Silvyo Ovadya, Nana Tarablus, Tilda Levi, Nelly Barokas farklı yıllarda Şalom Gazetesi adına medya kongrelerini izlediler ve izlenimlerini gazete sayfalarında paylaştılar. Birkaç yıldır mali kaynak sağlanamadığından bu etkinliğe ara verilmişti. Bu yıl 22-25 Haziran tarihleri arasında kongre yeniden düzenlendi ve açılışını İsrail Devlet Başkanı Şimon Peres yaptı.

Jewish Media Summit’ (JMS), İsrail Demokrasi Enstitüsü, Basın Kurumu, Dışişleri Bakanlığı’nın desteği ile düzenlenen kongrede bazı veriler açıklandı. Bunlardan bana en çarpıcı gelen ikisini paylaşmak istiyorum.

 İsrailli Yahudilerin yüzde 60’ı İsrail’de yaşayan Yahudilerin Diaspora Yahudi’sinden farklı bir toplum olduğunu düşünmekte, yüzde 36’sı bu görüşü paylaşmamaktadır.

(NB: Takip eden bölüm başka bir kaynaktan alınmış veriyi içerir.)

-- ==== Sys2Proof/Certificates/Slice0/Obligations.lean ====
section
/-!
DEFINITION. The statements about the block, one definition each, chapter by chapter of the spec. A statement of the form "there is t with exec ... =
next t" says where the command completes and with which effect.
-/

open Sys2Proof Sys2Proof.Machine

/-- R39-R42, R64, R486, row by row. -/
def Obligations.SessionCommandsComplete : Prop :=
  ∀ s : State,
    (∀ (h : PduHead) seq cred hnonce hpub, arrives s.d h = true → headGood h = true → h.tag = none → cred ≤ 15 → refused s.d cred = false →
      credUsable s.d cred = true → sessionsFull s.d = false →
      let k := newHandshake s.d h.via cred hnonce hpub
      let e : Dev := { s.d with qdl := { s.d.qdl with handshakes := s.d.qdl.handshakes ++ [k] } }
      let f := sendOn (drawn e) h.via none false
        (.qdl k.id seq .ok (.challenge k.id (some (k.dnonce, k.dpub, ⟨none, cred, hnonce, hpub, k.id, k.dnonce, k.dpub⟩))))
      exec (.hello h seq cred hnonce hpub) s = .next { s with d := f })
    ∧ (∀ (h : PduHead) seq hnonce hpub l, arrives s.d h = true → headGood h = true → h.tag = none → openLevel s.d h.via = some l →
      sessionsFull s.d = false →
      let f := sendOn (newSession (drawn s.d) (freeSession s.d) l 255 false h.via ⟨0, 0, 0, 0⟩) h.via none false
        (.qdl (freeSession s.d) seq .ok (.challenge (freeSession s.d) none))
      exec (.hello h seq 255 hnonce hpub) s = .next { s with d := f })
    ∧ (∀ (h : PduHead) seq cred hnonce hpub, arrives s.d h = true → headGood h = true → h.tag = none →
      (if cred = 255 then openLevel s.d h.via = none else refused s.d cred = true ∨ credUsable s.d cred = false) →
      ∃ e, exec (.hello h seq cred hnonce hpub) s = .next { s with d := sendOn e h.via none false (.qdl 0 seq .noSession .empty) } ∧
        e.qdl.sessions = s.d.qdl.sessions ∧ e.qdl.handshakes = s.d.qdl.handshakes ∧ counter e 0x020006 = satAdd (counter s.d 0x020006) 1)
    ∧ (∀ (h : PduHead) seq cred hnonce hpub, arrives s.d h = true → headGood h = true → h.tag = none → sessionsFull s.d = true →
      (if cred = 255 then (openLevel s.d h.via).isSome = true else refused s.d cred = false ∧ credUsable s.d cred = true) →
      exec (.hello h seq cred hnonce hpub) s = .next { s with d := sendOn s.d h.via none false (.qdl 0 seq .busy .empty) })
    ∧ (∀ (h : PduHead) id seq sig (k : Handshake), arrives s.d h = true → headGood h = true → h.tag = none → handshakeOn s.d h.via id = some k →
      hsigOk s.d k sig = true → credUsable s.d k.cred = true → refused s.d k.cred = false →
      let l := numN s.d ((0x0210 + k.cred) * 256 + 2)
      ∃ t x, exec (.proof h id seq sig) s = .next t ∧ t.d.qdl.sessions = s.d.qdl.sessions ++ [x] ∧ x.id = id ∧ x.auth = true ∧
        x.cred = k.cred ∧ x.level = l ∧ x.transport = h.via ∧ x.key = ⟨k.hpub, k.dpub, k.hnonce, k.dnonce⟩ ∧
        findKey Handshake.id id t.d.qdl.handshakes = none ∧ ∃ e, t.d = sendTo e id h.via (.qdl id seq .ok (.level l)))
    ∧ (∀ (h : PduHead) id seq sig (k : Handshake), arrives s.d h = true → headGood h = true → h.tag = none → handshakeOn s.d h.via id = some k →
      (hsigOk s.d k sig && credUsable s.d k.cred && !refused s.d k.cred) = false →
      ∃ e, exec (.proof h id seq sig) s = .next { s with d := sendOn e h.via none false (.qdl id seq .noSession .empty) } ∧
        e.qdl.sessions = s.d.qdl.sessions ∧ findKey Handshake.id id e.qdl.handshakes = none ∧
        counter e 0x020006 = satAdd (counter s.d 0x020006) 1)
    ∧ (∀ id (k : Handshake), findKey Handshake.id id s.d.qdl.handshakes = some k →
      ∃ t, exec (.proofTimeout id) s = .next t ∧ findKey Handshake.id id t.d.qdl.handshakes = none ∧ k.at_ + sec 5 ≤ t.d.clk.up ∧
        counter t.d 0x020006 = satAdd (counter s.d 0x020006) 1)
    ∧ (∀ (c : Fin 16) u, (credFail s.d c.val).refusedAt = some u →
      ∃ t, exec (.credentialRefusalEnd c) s = .next t ∧ refused t.d c.val = false ∧ u + sec 60 ≤ t.d.clk.up)
    ∧ (∀ (r : Req) (x : Session), arrives s.d r.head = true → headGood r.head = true → sessionOn s.d r.head.via r.session = some x →
      authFits x r = true → (x.auth = true → tagOk x r = true) →
      ∃ t, exec (.close r) s = .next t ∧ session t.d r.session = none ∧
        t.d = endSession (sendTo s.d r.session r.head.via (.qdl r.session r.seq .ok .empty)) r.session)
    ∧ (∀ id (x : Session), session s.d id = some x →
      ∃ t, exec (.sessionIdleTimeout id) s = .next t ∧ session t.d id = none ∧ x.lastReq + sec (numN s.d 0x020002) ≤ t.d.clk.up)
    ∧ (∀ r : Req, accepts s.d r 0x020008 = true →
      ∃ t, exec (.closeAll r []) s = .next t ∧ (∀ x ∈ t.d.qdl.sessions, x.id = r.session) ∧ replyOf t.d r = some (.ok, .exec 0x020008 0 []))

 İsrailli Yahudilerin yüzde 62’si İsrail’de yaşayan Yahudiler ile Diaspora’da yaşayanların ortak bir kaderi paylaştıklarına inanırken, yüzde 35’i bu görüşe katılmamakta.

İsrail dünyanın pek çok ülkesinden gelmiş Yahudilerin oluşturdukları ve derin tarihi bağlarla bağlı oldukları bir ülke. Bu topraklara göç eden her ülke Yahudi’si başlangıçta kendine özgü karakterini korumuşsa da 65 yıl içinde kaynaşmış, ortaya yeni bir İsrailli kimliği ve imajı çıkmıştır. Bu imajın da Diaspora Yahudi’sinin özellikleri ile tam örtüşmediği açıktır.

Oldukça derin ve sosyolojik bir araştırmanın konusu olan bu saptamanın ayrıntılarına girmeyeceğim. Ancak İsrail Yahudilerinin önemli bir çoğunluğunun kendilerini diğer ülke Yahudilerinden farklı bir toplum saymalarının nedeni bu olsa gerek. Ne var ki bu farklılık, karşılıklı gönül bağını ve kader birliğini ortadan kaldırmamaktadır.

Söz konusu istatistikler salt dini inançları nedeniyle Türk vatandaşı olan Yahudileri İsrail’de gerçekleşen her olaydan sorumlu tutan, Türk vatandaşı Yahudilere karşı nefret söylemini körükleyen anlayışa karşı bir yanıt niteliği de taşıyor. Ne yazık ki kalıplaşmış bazı dogmaları değiştirmek pek olanaklı değil.